Top of Information
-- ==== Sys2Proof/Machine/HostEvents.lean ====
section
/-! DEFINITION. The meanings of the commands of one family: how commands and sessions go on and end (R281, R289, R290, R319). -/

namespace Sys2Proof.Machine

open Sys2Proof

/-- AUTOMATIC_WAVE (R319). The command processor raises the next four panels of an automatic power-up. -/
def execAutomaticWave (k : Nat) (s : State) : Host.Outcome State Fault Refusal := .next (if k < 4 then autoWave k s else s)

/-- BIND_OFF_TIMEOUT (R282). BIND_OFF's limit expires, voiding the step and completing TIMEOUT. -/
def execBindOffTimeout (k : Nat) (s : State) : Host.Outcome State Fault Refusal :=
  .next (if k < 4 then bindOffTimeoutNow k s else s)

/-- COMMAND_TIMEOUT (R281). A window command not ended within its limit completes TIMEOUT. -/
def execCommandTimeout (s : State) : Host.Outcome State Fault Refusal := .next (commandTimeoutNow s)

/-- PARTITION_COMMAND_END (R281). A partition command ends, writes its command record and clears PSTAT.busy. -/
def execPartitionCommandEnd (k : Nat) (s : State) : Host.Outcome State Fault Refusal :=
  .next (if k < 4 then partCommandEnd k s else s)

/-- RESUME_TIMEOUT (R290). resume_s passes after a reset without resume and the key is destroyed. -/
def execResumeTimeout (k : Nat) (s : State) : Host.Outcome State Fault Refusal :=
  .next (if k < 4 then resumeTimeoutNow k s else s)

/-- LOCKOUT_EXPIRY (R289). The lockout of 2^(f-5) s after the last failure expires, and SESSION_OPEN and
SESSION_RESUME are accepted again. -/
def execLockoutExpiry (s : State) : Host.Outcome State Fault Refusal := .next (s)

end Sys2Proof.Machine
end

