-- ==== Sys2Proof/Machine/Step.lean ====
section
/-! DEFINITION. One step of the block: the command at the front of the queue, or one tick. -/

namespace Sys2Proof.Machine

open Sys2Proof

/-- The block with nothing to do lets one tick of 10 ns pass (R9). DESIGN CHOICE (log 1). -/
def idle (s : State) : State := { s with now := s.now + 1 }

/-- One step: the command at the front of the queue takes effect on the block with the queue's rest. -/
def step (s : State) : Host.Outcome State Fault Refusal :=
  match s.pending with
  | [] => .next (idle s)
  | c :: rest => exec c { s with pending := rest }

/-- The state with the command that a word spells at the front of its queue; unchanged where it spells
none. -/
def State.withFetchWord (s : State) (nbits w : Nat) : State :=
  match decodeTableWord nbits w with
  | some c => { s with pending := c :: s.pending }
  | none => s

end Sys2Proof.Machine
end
Bottom of Information
▸ Description of the task
What is needed here is an exact reproduction of all the entries.

▸ Exercise output
-- ==== Sys2Proof/Machine/HostEvents.lean ====
section
/-! DEFINITION. The meanings of the commands of one family: how commands and sessions go on and end (R281, R289, R290, R319). -/

namespace Sys2Proof.Machine

open Sys2Proof

/-- AUTOMATIC_WAVE (R319). The command processor raises the next four panels of an automatic power-up. -/
def execAutomaticWave (k : Nat) (s : State) : Host.Outcome State Fault Refusal := .next (if k < 4 then autoWave k s else s)

/-- BIND_OFF_TIMEOUT (R282). BIND_OFF's limit expires, voiding the step and completing TIMEOUT. -/
def execBindOffTimeout (k : Nat) (s : State) : Host.Outcome State Fault Refusal :=
  .next (if k < 4 then bindOffTimeoutNow k s else s)

/-- COMMAND_TIMEOUT (R281). A window command not ended within its limit completes TIMEOUT. -/
def execCommandTimeout (s : State) : Host.Outcome State Fault Refusal := .next (commandTimeoutNow s)

/-- PARTITION_COMMAND_END (R281). A partition command ends, writes its command record and clears PSTAT.busy. -/
def execPartitionCommandEnd (k : Nat) (s : State) : Host.Outcome State Fault Refusal :=
  .next (if k < 4 then partCommandEnd k s else s)

/-- RESUME_TIMEOUT (R290). resume_s passes after a reset without resume and the key is destroyed. -/
def execResumeTimeout (k : Nat) (s : State) : Host.Outcome State Fault Refusal :=
  .next (if k < 4 then resumeTimeoutNow k s else s)

/-- LOCKOUT_EXPIRY (R289). The lockout of 2^(f-5) s after the last failure expires, and SESSION_OPEN and
SESSION_RESUME are accepted again. -/
def execLockoutExpiry (s : State) : Host.Outcome State Fault Refusal := .next (s)

end Sys2Proof.Machine
end

-- ==== Sys2Proof/Machine/Step.lean ====
section
/-! DEFINITION. One step of the block: the command at the front of the queue, or one tick. -/

namespace Sys2Proof.Machine

open Sys2Proof

/-- The block with nothing to do lets one tick of 10 ns pass (R9). DESIGN CHOICE (log 1). -/
def idle (s : State) : State := { s with now := s.now + 1 }

/-- One step: the command at the front of the queue takes effect on the block with the queue's rest. -/
def step (s : State) : Host.Outcome State Fault Refusal :=
  match s.pending with
  | [] => .next (idle s)
  | c :: rest => exec c { s with pending := rest }

/-- The state with the command that a word spells at the front of its queue; unchanged where it spells
none. -/
def State.withFetchWord (s : State) (nbits w : Nat) : State :=
  match decodeTableWord nbits w with
  | some c => { s with pending := c :: s.pending }
  | none => s

end Sys2Proof.Machine
end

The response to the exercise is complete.